In this respect, one way of thinking about the difference between philosophy and poetry is that philosophy seeks as far as possible to give an objective rational framework to a view of life while poetry embodies, rather than states, a world view. In doing so poetry, as Warner shows, encompasses critique: it may subject its world to internal critique as well as allowing a reader to assess its world view overall. Imaginative literature lets us know from the inside what it is actually like to have such a world rather than 'knowing' it as a set of abstract propositions or by external observation. In that respect, it is not surprising that, while much of the day-to-day business of academic philosophy is properly conducted as minute rational argument, the great philosophical systems are as much poetic as rational in their exposition. By the same token, the most effective opposition to a philosophical system may be a well-aimed metaphor as Nietzsche showed when he called Kant a 'concept cripple'. Warner is no Nietzschean iconoclast and, since it is notoriously difficult to penetrate the intellectual confidence of a self-declared rationalist, this book, which seeks to persuade rather than compel, is likely to be best appreciated by readers with finesse. But it amply illustrates how poetry is the unconscious of blinkered rationalism. When Heidegger said that poetry and thought must 'neighbour' each other, he meant that they are mutually dependent but must not be identified or confused with each other. Warner's book is an exemplary study in, and demonstration of, the elusive interactions between these modes of awareness.

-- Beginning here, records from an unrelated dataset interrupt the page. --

-- ==== Sys2Proof/Machine/Dispatch.lean ====
section
/-! DEFINITION. The dispatch: one arm per command, one meaning per arm. -/

namespace Sys2Proof.Machine

def exec (i : Instr) (s : State) : Host.Outcome State Fault Refusal :=
  match i with
  | .fpack bits expb => Sys2Proof.Machine.execFpack bits expb s
  | .funpack bits expb => Sys2Proof.Machine.execFunpack bits expb s
  | .encU8 ord => Sys2Proof.Machine.execEncU8 ord s
  | .encI8 ord => Sys2Proof.Machine.execEncI8 ord s
  | .encU16 ord => Sys2Proof.Machine.execEncU16 ord s
  | .encI16 ord => Sys2Proof.Machine.execEncI16 ord s
  | .encU32 ord => Sys2Proof.Machine.execEncU32 ord s
  | .encI32 ord => Sys2Proof.Machine.execEncI32 ord s
  | .encU64 ord => Sys2Proof.Machine.execEncU64 ord s
  | .encI64 ord => Sys2Proof.Machine.execEncI64 ord s
  | .encF32 ord => Sys2Proof.Machine.execEncF32 ord s
  | .encF64 ord => Sys2Proof.Machine.execEncF64 ord s
  | .decU8 ord => Sys2Proof.Machine.execDecU8 ord s
  | .decI8 ord => Sys2Proof.Machine.execDecI8 ord s
  | .decU16 ord => Sys2Proof.Machine.execDecU16 ord s
  | .decI16 ord => Sys2Proof.Machine.execDecI16 ord s
  | .decU32 ord => Sys2Proof.Machine.execDecU32 ord s
  | .decI32 ord => Sys2Proof.Machine.execDecI32 ord s
  | .decU64 ord => Sys2Proof.Machine.execDecU64 ord s
  | .decI64 ord => Sys2Proof.Machine.execDecI64 ord s
  | .decF32 ord => Sys2Proof.Machine.execDecF32 ord s
  | .decF64 ord => Sys2Proof.Machine.execDecF64 ord s
  | .venc ord => Sys2Proof.Machine.execVenc ord s
  | .vdec ord => Sys2Proof.Machine.execVdec ord s
  | .lpenc ord ek ck => Sys2Proof.Machine.execLpenc ord ek ck s
  | .lpdec ord ek ck => Sys2Proof.Machine.execLpdec ord ek ck s

end Sys2Proof.Machine
end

The educative value of the book lies in its pervasive subtle consciousness of how image and idea, or rational argument and poetic movement, interact in mutually reinforcing, as well as modifying, ways. The profit is in the process rather than the product and some readers may feel the portable conclusion is comparatively meagre. But this is in the nature of the case. While some academic careers are built on the successful exploitation of eye-catching half-truths, Warner characteristically does the opposite: patiently unpicking the accretion of half-truths to reach a perhaps unsurprising interpretation but with a fresh depth and completeness of understanding. Schiller remarked that the first effect of philosophical reflection is often to destroy a common sense view of things, but its final and proper effect is to restore common sense at a higher level of appreciation. Whatever its general validity, Schiller's observation catches the spirit of Warner's contribution to literary and philosophical thought.